* [DATASET EXCERPTS]:

-- ==== Sys2Proof/Tests/Slice0.lean ====
section
/-! SUPPORT. Tests of the model on the vectors of spec/95_test_vectors.md, and for every statement with hypotheses a
witness that meets them. Expected values are the spec's, or worked out by hand from the rule that a docstring names. -/

namespace Sys2Proof.Tests

open Sys2Proof.Machine

/-! ## Well-formedness and decoding -/

theorem test_wf_refuses_channel_three :
    (Instr.render 0 3#2 false).wf = false ∧ legal (encode (.render 0 3#2 false)) = false := by decide

theorem test_wf_takes_the_last_channel : (Instr.render 0xFFFF#16 2#2 true).wf = true := by decide

theorem test_decode_nop : decode 0b0000_0000000000000000000000000000#32 = .ok .nop := by decide
theorem test_decode_setLod : decode 0b0001_0000_00000000_0000000000000011#32 = .ok (.setLod 3#16) := by decide
theorem test_decode_setHold : decode 0b0001_0001_00000000_0000000000000111#32 = .ok (.setHold 7#16) := by decide
theorem test_decode_setGdly : decode 0b0001_0010_00000000_0000000000000010#32 = .ok (.setGdly 2#16) := by decide
theorem test_decode_setAutoref :
    decode 0b0001_0011_00000000_1111111111111111#32 = .ok (.setAutoref 0xFFFF#16) := by decide
theorem test_decode_setGsedge : decode 0b0001_0100_00000000_0000000000000001#32 = .ok (.setGsedge 1#16) := by decide
theorem test_decode_setPchg : decode 0b0001_0101_00000000_0000000000000001#32 = .ok (.setPchg 1#16) := by decide
theorem test_decode_setEpwm : decode 0b0001_0110_00000000_0000000000000001#32 = .ok (.setEpwm 1#16) := by decide
theorem test_decode_setBluecomp :
    decode 0b0001_0111_00000000_0000000000000001#32 = .ok (.setBluecomp 1#16) := by decide
theorem test_decode_setDbledge :
    decode 0b0001_1000_00000000_0000000000000001#32 = .ok (.setDbledge 1#16) := by decide
theorem test_decode_setLgse1 : decode 0b0001_1001_00000000_0000000000000100#32 = .ok (.setLgse1 4#16) := by decide
theorem test_decode_setBrb : decode 0b0001_1010_00000000_0000000101010101#32 = .ok (.setBrb 0x155#16) := by decide
theorem test_decode_setBrg : decode 0b0001_1011_00000000_0000000100000001#32 = .ok (.setBrg 0x101#16) := by decide
theorem test_decode_setBrr : decode 0b0001_1100_00000000_0001001000110100#32 = .ok (.setBrr 0x1234#16) := by decide
theorem test_decode_setGain : decode 0b0001_1101_00000000_0000000000001000#32 = .ok (.setGain 8#16) := by decide
theorem test_decode_setPoker : decode 0b0001_1110_00000000_0000000000000001#32 = .ok (.setPoker 1#16) := by decide
theorem test_decode_setLgse2 : decode 0b0001_1111_00000000_0000000000001001#32 = .ok (.setLgse2 9#16) := by decide
theorem test_decode_shift :
    decode 0b0010_0000000_11111_1111111111111111#32 = .ok (.shift 0xFFFF#16 31#5) := by decide
theorem test_decode_setdata : decode 0b0011_000000000000000000000000000_1#32 = .ok (.setdata true) := by decide
theorem test_decode_unlock : decode 0b0100_0000000000000000000000000000#32 = .ok .unlock := by decide
theorem test_decode_fcload : decode 0b0101_0000000000000000000000000000#32 = .ok .fcload := by decide
theorem test_decode_render :
    decode 0b0110_000000000_1_10_1111111111111111#32 = .ok (.render 0xFFFF#16 2#2 true) := by decide

/-- The illegal words of V-T9, V-T10, the notes of sections 4 and 5, and V-E1 to V-E4. -/
theorem test_decode_illegal :
    [0x30000002#32, 0x00000001#32, 0x10010000#32, 0x60030000#32, 0x6007FFFF#32, 0x60080000#32, 0x70000000#32,
      0xF0000000#32, 0x80000000#32, 0x40000001#32, 0x20200000#32].all
        (fun v => !legal v && (decode v).toOption == none) = true := by decide

theorem test_decodeTableWord_render :
    decodeTableWord 32 0x6002000F = some (.render 15#16 2#2 false) ∧ decodeTableWord 32 0x70000000 = none := by decide

/-! ## One command each -/

/-- The state an outcome goes on in. -/
def outState : Host.Outcome State Fault Refusal → Option State
  | .next s => some s
  | .fault _ => none
  | .refused _ => none

/-- The FC word after a command accepted with the FC word `fc`, if nothing else of the state changed. -/
def fcAfter (fc : FcWord) (i : Instr) : Option FcWord :=
  (outState (exec i { State.reset with fc := fc })).bind fun t =>
    if t = { State.reset with fc := t.fc } then some t.fc else none

/-- The FC word of all ones, from which the vectors of section 4 start a second time. -/
def ones : FcWord := 0xFFFFFFFFFFFF#48

/-- V-C2, V-C3. -/
theorem test_setLod : fcAfter 0 (.setLod 3) = some 0x3#48 ∧ fcAfter ones (.setLod 4) = some 0xFFFFFFFFFFFC#48 := by decide
/-- V-C4, V-C5. -/
theorem test_setHold : fcAfter 0 (.setHold 2) = some 0x8#48 ∧ fcAfter ones (.setHold 7) = some 0xFFFFFFFFFFF3#48 := by decide
/-- V-C7, V-C8. -/
theorem test_setGdly : fcAfter 0 (.setGdly 2) = some 0x10#48 ∧ fcAfter ones (.setGdly 0) = some 0xFFFFFFFFFFEF#48 := by decide
/-- V-C9, and R109 for operand 0. -/
theorem test_setAutoref :
    fcAfter 0 (.setAutoref 0xFFFF) = some 0x20#48 ∧ fcAfter ones (.setAutoref 0) = some 0xFFFFFFFFFFDF#48 := by decide
/-- V-C10, and R110 for operand 0. -/
theorem test_setGsedge : fcAfter 0 (.setGsedge 1) = some 0x40#48 ∧ fcAfter ones (.setGsedge 0) = some 0xFFFFFFFFFFBF#48 := by decide
/-- V-C11, and R111 for operand 0. -/
theorem test_setPchg : fcAfter 0 (.setPchg 1) = some 0x80#48 ∧ fcAfter ones (.setPchg 0) = some 0xFFFFFFFFFF7F#48 := by decide
/-- V-C12, and R112 for operand 0. -/
theorem test_setEpwm : fcAfter 0 (.setEpwm 1) = some 0x100#48 ∧ fcAfter ones (.setEpwm 0) = some 0xFFFFFFFFFEFF#48 := by decide
/-- V-C13, and R113 for operand 0. -/
theorem test_setBluecomp :
    fcAfter 0 (.setBluecomp 1) = some 0x200#48 ∧ fcAfter ones (.setBluecomp 0) = some 0xFFFFFFFFFDFF#48 := by decide
/-- V-C14, and R114 for operand 0. -/
theorem test_setDbledge :
    fcAfter 0 (.setDbledge 1) = some 0x400#48 ∧ fcAfter ones (.setDbledge 0) = some 0xFFFFFFFFFBFF#48 := by decide
/-- V-C17 to V-C19. -/
theorem test_setLgse1 :
    fcAfter ones (.setLgse1 2) = some 0xFFFFFFFFE7FF#48 ∧ fcAfter ones (.setLgse1 3) = some ones
      ∧ fcAfter ones (.setLgse1 4) = some 0xFFFFFFFFC7FF#48 := by decide
/-- V-C21, V-C22. -/
theorem test_setBrb :
    fcAfter 0 (.setBrb 0x3FF) = some 0x0000007FC000#48 ∧ fcAfter ones (.setBrb 0x155) = some 0xFFFFFFD57FFF#48 := by decide
/-- V-C26, V-C27. -/
theorem test_setBrg :
    fcAfter 0 (.setBrg 0x101) = some 0x000080800000#48 ∧ fcAfter ones (.setBrg 0x200) = some 0xFFFF007FFFFF#48 := by decide
/-- V-C28, V-C29. -/
theorem test_setBrr :
    fcAfter 0 (.setBrr 0x1FF) = some 0x01FF00000000#48 ∧ fcAfter ones (.setBrr 0x1234) = some 0xFE34FFFFFFFF#48 := by decide
/-- V-C30, V-C32. -/
theorem test_setGain :
    fcAfter ones (.setGain 5) = some 0xFBFFFFFFFFFF#48 ∧ fcAfter ones (.setGain 8) = some 0xF1FFFFFFFFFF#48 := by decide
/-- V-C33, and R120 for operand 0. -/
theorem test_setPoker :
    fcAfter 0 (.setPoker 1) = some 0x100000000000#48 ∧ fcAfter ones (.setPoker 0) = some 0xEFFFFFFFFFFF#48 := by decide
/-- V-C35 to V-C37. -/
theorem test_setLgse2 :
    fcAfter ones (.setLgse2 2) = some 0xBFFFFFFFFFFF#48 ∧ fcAfter 0 (.setLgse2 3) = some 0xE00000000000#48
      ∧ fcAfter ones (.setLgse2 9) = some 0x1FFFFFFFFFFF#48 := by decide

/-- A vector as the one hex digit of the spec's notation. -/
def digit (p : Pins) : Nat :=
  (if p.data then 1 else 0) + (if p.clock then 2 else 0) + (if p.latch then 4 else 0) + (if p.halo then 8 else 0)

/-- The events of a command accepted in a state. -/
def eventsOf (i : Instr) (s : State) : List Event := ((outState (exec i s)).map State.queue).getD []

/-- The full waveform of a command accepted in a state, in the spec's digits. -/
def digitsOf (i : Instr) (s : State) : List Nat := (waveform s.pins (eventsOf i s)).map digit

/-- The numbers of the rising edges under latch, counted from 1. -/
def latchEdges (p : Pins) (es : List Event) : List Nat :=
  (((risingEdges p es).zipIdx 1).filter fun e => e.1.latch).map Prod.snd

/-- Reset, but with the DATA line at 1. -/
def dataHigh : State := { State.reset with pins := { Pins.low with data := true } }

/-- V-T10. -/
theorem test_nop : outState (exec .nop State.reset) = some State.reset := by decide

/-- V-T1: the full waveform. -/
theorem test_shift_waveform :
    digitsOf (.shift 0xACDC 3) State.reset
      = [1,3,1,0,2,0,1,3,1,0,2,0,1,3,1,1,3,1,0,2,0,0,2,0,1,3,1,1,3,1,0,2,0,1,3,1,1,3,1,5,5,7,5,5,4,6,4,4,4,6,4,0] := by
  decide +kernel
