/-! ## What a listener on the bus sees -/

/-- R60, R61, R91: a listener on the idle bus takes from a `SETSEG` three frames with the bytes 0x40; 0xC0 and every
segment byte in order; 0x80 + brightness. (The listener is the model's own, see `Observer`, log entry 18.) -/
def Obligations.ListenerSeesTheThreeFrames : Prop :=
  ∀ (segs : List Byte) (s : State), s.Accepts → s.wave = ⟨.high, .high⟩ →
    s.WritesOk (93 + 27 * segs.length) →
    ∃ evs, (setSegments segs s).trace = s.trace ++ evs ∧
      Observer.idle.after evs = ⟨⟨.high, .high⟩, [], none, [[0x40], 0xC0 :: segs, [0x80 + s.brt.setWidth 8]]⟩

/-- R86, R99, R141: a frame composed by hand from `START`, one or more `WRBYTE` and `STOP` is seen by a listener as that
frame, begun and ended at the idle bus. (The listener is the model's own, log entry 18.) -/
def Obligations.ListenerSeesAFrame : Prop :=
  ∀ (bytes : List Byte) (s : State), s.Accepts → s.wave = ⟨.high, .high⟩ → s.frame = .idle →
    s.WritesOk (4 + 27 * bytes.length) →
    ∃ t evs, execAll (frameCommands bytes) s = .next t ∧ t.trace = s.trace ++ evs ∧
      t.frame = .idle ∧ t.wave = ⟨.high, .high⟩ ∧
      t.results = s.results ++ List.replicate (2 + bytes.length) .ok ∧
      Observer.idle.after evs = ⟨⟨.high, .high⟩, [], none, [bytes]⟩

/-- R99: `SETSEG list` equals `FRAME [0x40]`, `FRAME [0xC0] ++ list`, `FRAME [0x80 + BRT]` in its events when no write
fails, and leaves the lines and the control registers (`BRT`, `T_BIT`, `READY`, the directions) alike; it returns one
result where the frames return one for each primitive. -/
def Obligations.SetsegEqualsItsFrames : Prop :=
  ∀ (segs : List Byte) (s : State), s.Accepts → s.WritesOk (93 + 27 * segs.length) →
    ∃ t, execAll (frameCommands [0x40] ++ frameCommands (0xC0 :: segs) ++
        frameCommands [0x80 + s.brt.setWidth 8]) s = .next t ∧
      t.trace = (setSegments segs s).trace ∧ t.wave = (setSegments segs s).wave ∧
      t.frame = (setSegments segs s).frame ∧ t.brt = (setSegments segs s).brt ∧
      t.tBit = (setSegments segs s).tBit ∧ t.ready = (setSegments segs s).ready ∧
      t.dirClk = (setSegments segs s).dirClk ∧ t.dirDio = (setSegments segs s).dirDio ∧
      t.writes = (setSegments segs s).writes ∧
      t.results = s.results ++ List.replicate (9 + segs.length) .ok ∧
      (setSegments segs s).results = s.results ++ [.ok]

/-! ## One event at a time -/

/-- R13, R27: a sequence performed one event at a time ends where its whole run ends, whatever the outcomes of its
writes, once there have been as many steps as it has events. So every `step` of the model (log entry 7: a whole
operation) is some number of steps of the machine that steps event by event, from every state: the word it takes, every
event, and where it stops. -/
def Obligations.EventsOneByOneGiveTheOperation : Prop :=
  (∀ (todo : List Micro) (s : State) (n : Nat), todo.length ≤ n → ticks n (launch todo s) = run todo s) ∧
  (∀ s : State, ∃ n, eventCore.run (n + 1) s = step s)

/-- R12, R13, R35, R57: one step of the running engine produces one event at most, and none only when its write stalls; it
issues one write at most. At rest the same step takes the next operation of the caller's list and performs its first
event, if it has one; it waits when the run has ended (R249; that waiting leaves the state as it is is log entry 7). -/
def Obligations.EachStepIsOneEvent : Prop :=
  (∀ (m : Micro) (ms : List Micro) (s : State), s.seq = .running (m :: ms) →
    eventStep s = .next (tick s) ∧
    ((∃ e, (tick s).trace = s.trace ++ [e]) ∨
      ((tick s).trace = s.trace ∧ (tick s).seq = .stalled (m :: ms))) ∧
    s.writes ≤ (tick s).writes ∧ (tick s).writes ≤ s.writes + 1) ∧
  (∀ (s : State) (w : CmdWord) (ws : List CmdWord) (i : Instr), s.seq = .rest → s.port = w :: ws →
    decode (.command w) = .ok i → eventStep s = .next (tick (issue i { s with port := ws }))) ∧
  (∀ s t : State, eventStep s = .next t → s.trace <+: t.trace ∧ t.trace.length ≤ s.trace.length + 1 ∧
    s.writes ≤ t.writes ∧ t.writes ≤ s.writes + 1) ∧
  (∀ s : State, s.Ended → eventStep s = .next s)

/-- R21, R22, R27: in the middle of a `WRBYTE b`, before its event number `j`, the position is bit cell `j / 6` (8 is the
trailer) and event `j % 6` in it; once the byte is loaded `BITCNT` is that cell and `SR` the byte shifted so often. (The
position's part component, and that the byte is loaded with its first event, are the model's own, log entry 9.) -/
def Obligations.PositionInAByte : Prop :=
  ∀ (b : Byte) (s : State) (j : Nat), s.WritesOk 27 → j < 54 →
    ∃ t, ticks j (launch (byteSteps (.alone .wrbyte) (.loadByte b) [.returnOk]) s) = t ∧
      t.position = some ⟨.wrbyte, .idle, none, .byte, j / 6, j % 6⟩ ∧ t.trace = s.trace ++ (byteEvents b).take j ∧
      (0 < j → t.bitcnt.toNat = j / 6 ∧ t.sr = b >>> (j / 6))

/-- R28, R165: `TXN` leaves IDLE at the `START` of a frame of `SETSEG` and is IDLE again when the frame's `STOP` has
completed; `k` counts the events so far: the frames have 62, `62 + 54 N` and 62. (That it leaves IDLE with the first
event of the `START`, and is IDLE with the last event of the `STOP`, is log entry 9.) -/
def Obligations.TxnFollowsTheFrames : Prop :=
  ∀ (segs : List Byte) (s : State) (k : Nat), s.txn = .idle → s.WritesOk (93 + 27 * segs.length) →
    ∃ t, ticks k (launch (setsegSteps segs.length) { s with seg := segs }) = t ∧
      (k = 0 → t.txn = .idle) ∧
      (0 < k → k < 62 → t.txn = .comm1Frame) ∧
      (k = 62 → t.txn = .idle) ∧
      (62 < k → k < 124 + 54 * segs.length → t.txn = .comm2Frame) ∧
      (k = 124 + 54 * segs.length → t.txn = .idle) ∧
      (124 + 54 * segs.length < k → k < 186 + 54 * segs.length → t.txn = .comm3Frame) ∧
      (186 + 54 * segs.length ≤ k → t.txn = .idle)

/-! ## Invariants of every step -/

/-- R28, R30, R32, R94, R141: what `Consistent` says is kept by every step. -/
def Obligations.StepKeepsConsistency : Prop :=
  ∀ (s t : State), Consistent s → step s = .next t → Consistent t

/-- `Consistent` holds at power-on. -/
def Obligations.PowerOnConsistency : Prop := Consistent State.reset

* [ACTION ITEM]:
Everything in the material above from the line that has "theorem test_decode_setBrb : decode" through the line that has "theorem test_decode_setdata : decode" must be duplicated exactly, with no other lines given.

* [WRITTEN REPLY]:
theorem test_decode_setBrb : decode 0b0001_1010_00000000_0000000101010101#32 = .ok (.setBrb 0x155#16) := by decide
theorem test_decode_setBrg : decode 0b0001_1011_00000000_0000000100000001#32 = .ok (.setBrg 0x101#16) := by decide
theorem test_decode_setBrr : decode 0b0001_1100_00000000_0001001000110100#32 = .ok (.setBrr 0x1234#16) := by decide
theorem test_decode_setGain : decode 0b0001_1101_00000000_0000000000001000#32 = .ok (.setGain 8#16) := by decide
theorem test_decode_setPoker : decode 0b0001_1110_00000000_0000000000000001#32 = .ok (.setPoker 1#16) := by decide
theorem test_decode_setLgse2 : decode 0b0001_1111_00000000_0000000000001001#32 = .ok (.setLgse2 9#16) := by decide
theorem test_decode_shift :
    decode 0b0010_0000000_11111_1111111111111111#32 = .ok (.shift 0xFFFF#16 31#5) := by decide
theorem test_decode_setdata : decode 0b0011_000000000000000000000000000_1#32 = .ok (.setdata true) := by decide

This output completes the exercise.